Mr. W.S. Hebbard will, on September 1, occupy new offices in the Grant Building, San Diego, Cal., which he is just completing for U.S. Grant, Jr., Esq.
Among the recent additions to the working force of Mr. Aiken, Supervising Architect of the Treasury, are Mr. F.B. Wheaton, formerly with Messrs. Longfellow, Alden, & Harlow, and Mr. Rice, formerly with Wheelwright & Haven.
Mr. Geo. H. Ingraham, who has recently opened an office at 6 Beacon Street, Boston, is now absent on a short European trip.
Mr. George E. Barton, for several years with Cram, Wentworth, & Goodhue, of Boston, has just started for a tour of England and France, with the special purpose of studying the domestic and church architecture of the smaller cities and towns.
Mr. C.H. Alden, who has lately returned from six months' travel, mostly in Italy, has made a careful study of the brick and terra-cotta architecture of Northern Italy. He has just entered the office of Messrs. Wyatt and Nölting, Baltimore.
Each year since the University of Pennsylvania Traveling Scholarship was founded, a prominent member of the T Square Club has been the winner; and that Mr. Percy Ash, ex-president of this club, should carry off the prize this year is particularly gratifying.
Mr. Ash has twice before competed, and each time came out a close second; but his old luck did not entirely forsake him, for in his venture for the Roman Scholarship Prize he was very near to the front, winning honorable mention.
H.L. Duhring, Jr., was a close second for the U. of P. Scholarship.

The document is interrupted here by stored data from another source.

-- ==== Sys2Proof/Machine/State.lean ====
section
/-! DEFINITION. The state of the part as plain data: every piece of state that the manual names (INVENTORY, State), the
named reasons a step can stop, and the state after a power-on reset. -/

namespace Sys2Proof.Machine

/-- Why the machine stops. No instruction of the part stops it: a kill ends an actor and the machine goes on. -/
inductive Fault
  /-- A home accepted a packet for a physical address outside the windows of 03 R68. Raised by RD, WR, WRM, AT and RC
  packets; safe: no packet that the part's own steps send names such an address. -/
  | noSuchAddress (pa : Nat)
  /-- A junction reached 105 °C: every clock stops and reset is held until power is cycled (23 R411). Raised by the
  step; safe: nothing happens until a power-on reset. -/
  | clockStopped
  /-- Every UCIe module of one group failed and the part has stopped (18 R369). Raised by the step; safe. -/
  | partStopped
  deriving DecidableEq, Repr

/-- Why an instruction has no meaning in the model. -/
inductive Refusal
  /-- The instruction is not modelled yet. Raised by no arm of the finished model; safe. -/
  | notModelled (mnemonic : String)
  deriving DecidableEq, Repr

/-- A reason code (16 R341). -/
abbrev Reason := BitVec 8

/-- An entry of the result queue or a named register (08 R170, R171): a value with its poison bit, or a value that is not
ready yet, named by the request that will make it ready. -/
inductive Ent | val (v : W64) (p : Bool) | wait (tok : Nat)
  deriving DecidableEq, Repr

/-- A barrier (05 R123). -/
structure Barrier where
  count : W64 := 0
  infl  : Nat := 0
  phase : Bool := false
  deriving DecidableEq, Repr

/-- A ring cursor (05 R125). -/
structure Ring where
  def_  : Bool := false
  first : Nat := 0
  count : Nat := 0
  pidx  : Nat := 0
  cidx  : Nat := 0
  deriving DecidableEq, Repr

/-- State of a reply slot (11 R270). -/
inductive SlotState | free | pending | filled
  deriving DecidableEq, Repr

/-- A reply slot (11 R270). -/
structure ReplySlot where
  val  : W64 := 0
  pois : Bool := false
  late : Nat := 0
  gen  : Fin 16 := 0
  st   : SlotState := .free
  deriving DecidableEq, Repr

/-- The kind of a region (02 R51). -/
inductive RegKind | dram | cxl | buoy | host
  deriving DecidableEq, Repr

/-- The share of a region (02 R51). -/
inductive Share | priv | owner | user
  deriving DecidableEq, Repr

/-- An extent entry (04 R94); `used` is the tick of its last hit, by which R102 replaces. -/
structure Ext where
  vpage  : Nat := 0
  npg    : Nat := 0
  ppage  : Nat := 0
  rgn    : Nat := 0
  mirror : Bool := false
  page   : Nat := 0
  share  : Share := .priv
  kind   : RegKind := .dram
  pin    : Bool := false
  locked : Bool := false
  valid  : Bool := false
  used   : Nat := 0
  deriving DecidableEq, Repr

/-- An inbox slot (02 R53, 05 R128). -/
structure Zone where
  off   : Nat := 0
  bytes : Nat := 0
  held  : Bool := false
  deriving DecidableEq, Repr

/-- A handler entry (02 R49). -/
structure Handler where
  budget  : Nat := 0
  livein  : Nat := 0
  liveout : Nat := 0
  pc      : Nat := 0
  audit   : Bool := false
  valid   : Bool := false
  deriving DecidableEq, Repr

/-- A region record (02 R51). For a commons region, `sym` is its number within the file, from 1 (R52: its name tells it). -/
structure RegionRec where
  kind   : RegKind := .dram
  page   : Nat := 0
  share  : Share := .priv
  locked : Bool := false
  mirror : Bool := false
  vbase  : Nat := 0
  size   : Nat := 0
  sym    : Nat := 0
  deriving DecidableEq, Repr

/-- A layout record (02 R53). -/
inductive LayRec
  | tile (h : Nat) (ready : Bool) (fmt bar off rows cols : Nat)
  | inbox (slot off bytes : Nat)
  | data (off bytes src : Nat)
  | ring (cur first count : Nat)
  | barrier (bar : Nat) (expect : W64)
  deriving DecidableEq, Repr

/-- The shape of a cohort (02 R57). -/
inductive Shape | any | row | column
  deriving DecidableEq, Repr

/-- A record of `.supervise` (02 R57). -/
inductive SupRec
  | child (rmask order img : Nat) (arg : W64)
  | cohort (n : Nat) (shape : Shape)
  | member (img : Nat) (arg : W64)
  deriving DecidableEq, Repr

/-- An image record (02 R48) with the records that it names. -/
structure Image where
  roaming  : Bool := false
  prio     : Nat := 0
  ovf      : Nat := 0
  xmask    : Nat := 0
  chmask   : Nat := 0
  spsize   : Nat := 0
  lays     : List LayRec := []
  handlers : List Handler := []
  regions  : List RegionRec := []
  fmts     : List (Nat × W64) := []
  seed     : W64 := 0
  win      : Nat := 0
  winsz    : Nat := 0
  sup      : Nat := 0
  nsup     : Nat := 0
  policy   : Nat := 0
  rmax     : Nat := 0
  rwin     : Nat := 0
  deriving DecidableEq, Repr

/-- A file of the image store (02 R62): its records, and where its `.text` and `.rodata` bytes lie in device
memory; `dbg` and `dbgLen` are the offset and length of the `.dbg` section, which is not loaded (02 R46). -/
structure File where
  handle  : Nat := 0
  base    : Nat := 0
  size    : Nat := 0
  text    : Nat := 0
  textLen : Nat := 0
  rodata  : Nat := 0
  dbg     : Nat := 0
  dbgLen  : Nat := 0
  images  : List Image := []
  sups    : List SupRec := []
  root    : Nat := 0
  marked  : Bool := false
  boot    : Bool := false
  deriving DecidableEq, Repr

/-- The state of an actor (14 R311). -/
inductive ActState | free | idle | ready | active | parked | transit | dying
  deriving DecidableEq, Repr

/-- A message in a mailbox (14 R314, 05 R127, R128): `wait` names the attached tiles whose bytes have not landed, `spill`
the tile bytes that lie in the overflow area, `latch` the relay transfer whose buffer the message follows (R130; 0 none). -/
structure Mail where
  msg   : Msg := {}
  arr   : Nat := 0
  wait  : List Nat := []
  spill : List (Nat × List Byte) := []
  latch : Nat := 0
  deriving DecidableEq, Repr

/-- What the pair table holds for one peer (14 R315, R316): the number expected from it, the early messages held, and whether the entry is removed. The
next number to each peer stands in `State.seqs`, because it outlives its sender (11 R283). -/
structure Pair where
  peer : ActorName := 0
  exp  : Nat := 0
  held : List EvArg := []
  gone : Bool := false
  deriving DecidableEq, Repr

/-- An entry of an outbox (11 R262). A message names the transfers that carry its tiles, or its relay; `child` keeps the place of the start
messages of a creation that is not answered yet. -/
inductive OutItem
  | child (tok : Nat)
  | msg (m : Msg) (xids : List Nat)
  | relay (m : Msg) (id : Nat)
  | sig (target : ActorName) (reason : Reason)
  | kill (target : ActorName) (lv : KillLevel)
  deriving DecidableEq, Repr

/-- What an outstanding operation of an invocation is (09 R213, 11 R262). -/
inductive OutKind | write | fetch | ret | give | spawn
  deriving DecidableEq, Repr

/-- An operation of an invocation that is not yet acknowledged: which homes it touches (`pkg`, `pod`: 09 R213) and
whether it carries `.acq` (09 R207). -/
structure OutOp where
  id   : Nat := 0
  inv  : Nat := 0
  kind : OutKind := .write
  pkg  : Bool := false
  pod  : Bool := false
  acq  : Bool := false
  deriving DecidableEq, Repr

/-- The contents of a latch (10 R236): element codes row by row, poisoned elements, shape and descriptor value. -/
structure Latch where
  loaded : Bool := false
  rows   : Nat := 0
  cols   : Nat := 0
  desc   : W64 := 0
  codes  : List Nat := []
  pois   : List Nat := []
  deriving DecidableEq, Repr

/-- The `dbg` field of a context block (21 R404) and what a stop needs. -/
structure Debug where
  dbgn  : ActorName := 0
  nch   : Nat := 0
  trc   : Nat := 0
  bp    : List (Bool × Nat) := List.replicate 4 (false, 0)
  swp   : List (Bool × Nat × Nat × Nat) := List.replicate 2 (false, 0, 0, 0)
  twp   : List (Bool × Nat) := List.replicate 2 (false, 0)
  stc   : Nat := 0
  stop  : Bool := false
  step  : Bool := false
  skip  : Bool := false
  pend  : List (Nat × Nat) := []
  tok   : Nat := 0
  since : Nat := 0
  deriving DecidableEq, Repr

/-- A live actor: its continuation record (14 R310), its context block (14 R312), its extent table (04 R93), its mailbox
and pair table (14 R314 to R316) and, mid-invocation, its registers (08 R170 to R173, R185). `flying` lists the physical page of each packet that awaits its reply; `xwalk` is the
page that its `xmap` waits for, `drains` the physical runs whose requests its `xmap` or `xunmap` awaits (09 R227, R228); `cbp` is the place
of its context block and `ovfv` the first page of its overflow area (14 R310); `asks` are the `link`s and `monitor`s (`true`) of actors of
other modules that await their answers, with their tokens (11 R279); `fresh` says that its start message has
not been released (11 R276), `pLatch` is the relayed tile that a parked actor holds (14 R323), `fetching` that its context is
on its way to a roaming slot, `offer` the offer that is due while its anchor has no free roaming slot (14 R309), `ls` and `ldep` the link
stack's entries and its depth (08 R185), `waits` the retired count at which its last issue waited for a reply, a value or a barrier (14
R313). -/
structure Actor where
  name    : ActorName := 0
  supn    : ActorName := 0
  file    : Nat := 0
  img     : Nat := 0
  roaming : Bool := false
  st      : ActState := .idle
  cell    : Nat := 0
  seat    : Nat := 0
  rc      : Bool := false
  rcell   : Nat := 0
  rslot   : Nat := 0
  ranAt   : Nat := 0
  base    : Nat := 0
  size    : Nat := 0
  bprio   : Nat := 0
  xmask   : Nat := 0
  ovf     : Nat := 0
  chmask  : Nat := 0
  gen     : W64 := 0
  tiles   : List TileEnt := List.replicate 32 {}
  bars    : List Barrier := List.replicate 8 {}
  rings   : List Ring := List.replicate 4 {}
  ys      : List ReplySlot := List.replicate 8 {}
  fmts    : List W64 := List.replicate 16 0
  exts    : List Ext := List.replicate 32 {}
  walks   : List (Nat × Bool) := []
  zones   : List Zone := List.replicate 4 {}
  links   : List ActorName := []
  mons    : List ActorName := []
  watch   : List ActorName := []
  saved   : List (W64 × Bool) := List.replicate 16 (0, false)
  mbox    : List Mail := []
  nmail   : Nat := 0
  pairs   : List Pair := []
  drops   : Nat := 0
  cbp     : Nat := 0
  ovfv    : Nat := 0x00FF00000000
  asks    : List (Nat × ActorName × Bool) := []
  debt    : Option Reason := none
  -- the invocation in progress
  invNo   : Nat := 0
  msg     : Msg := {}
  eprio   : Nat := 0
  budget  : Nat := 0
  start   : Nat := 0
  paused  : Nat := 0
  retired : Nat := 0
  liveout : Nat := 0
  pc      : Nat := 0
  lc      : W64 := 0
  ls      : List W64 := List.replicate 8 0
  ldep    : Nat := 0
  h       : List Ent := List.replicate 16 (.val 0 false)
  s       : List Ent := List.replicate 16 (.val 0 false)
  p       : List (Bool × Bool) := List.replicate 8 (false, false)
  outbox  : List OutItem := []
  outs    : List OutOp := []
  flying  : List Nat := []
  xwalk   : Option Nat := none
  drains  : List (Nat × Nat) := []
  await   : Option Nat := none
  pend    : Option Nat := none
  -- debugging and audit
  dbg     : Debug := {}
  target  : ActorName := 0
  audit   : Option Nat := none
  shadow  : Option Nat := none
  nokick  : Bool := false
  fresh   : Bool := false
  pLatch  : Option (Latch × Nat) := none
  fetching : Bool := false
  offer   : Option Nat := none
  waits   : Option Nat := none
  deriving DecidableEq, Repr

At the last regular T Square Club meeting, but two sets of drawings were submitted. The program called for a "Garden for a Palatial Country House," and required a plan of the house and terrace at 1/8" scale, and a plan and section of the entire garden at a scale of 1/32 of an inch.
The problem was modeled after the projet given at the Ecole des Beaux-Arts, and required so vast an amount of graded wash work in color, as to intimidate many of the regular competitors. A.C. Muñoz, who won first mention, submitted three drawings, two of them nearly three by four feet, while Albert Kelsey was disqualified for not having fulfilled the requirements by omiting the 1/8" scale plan.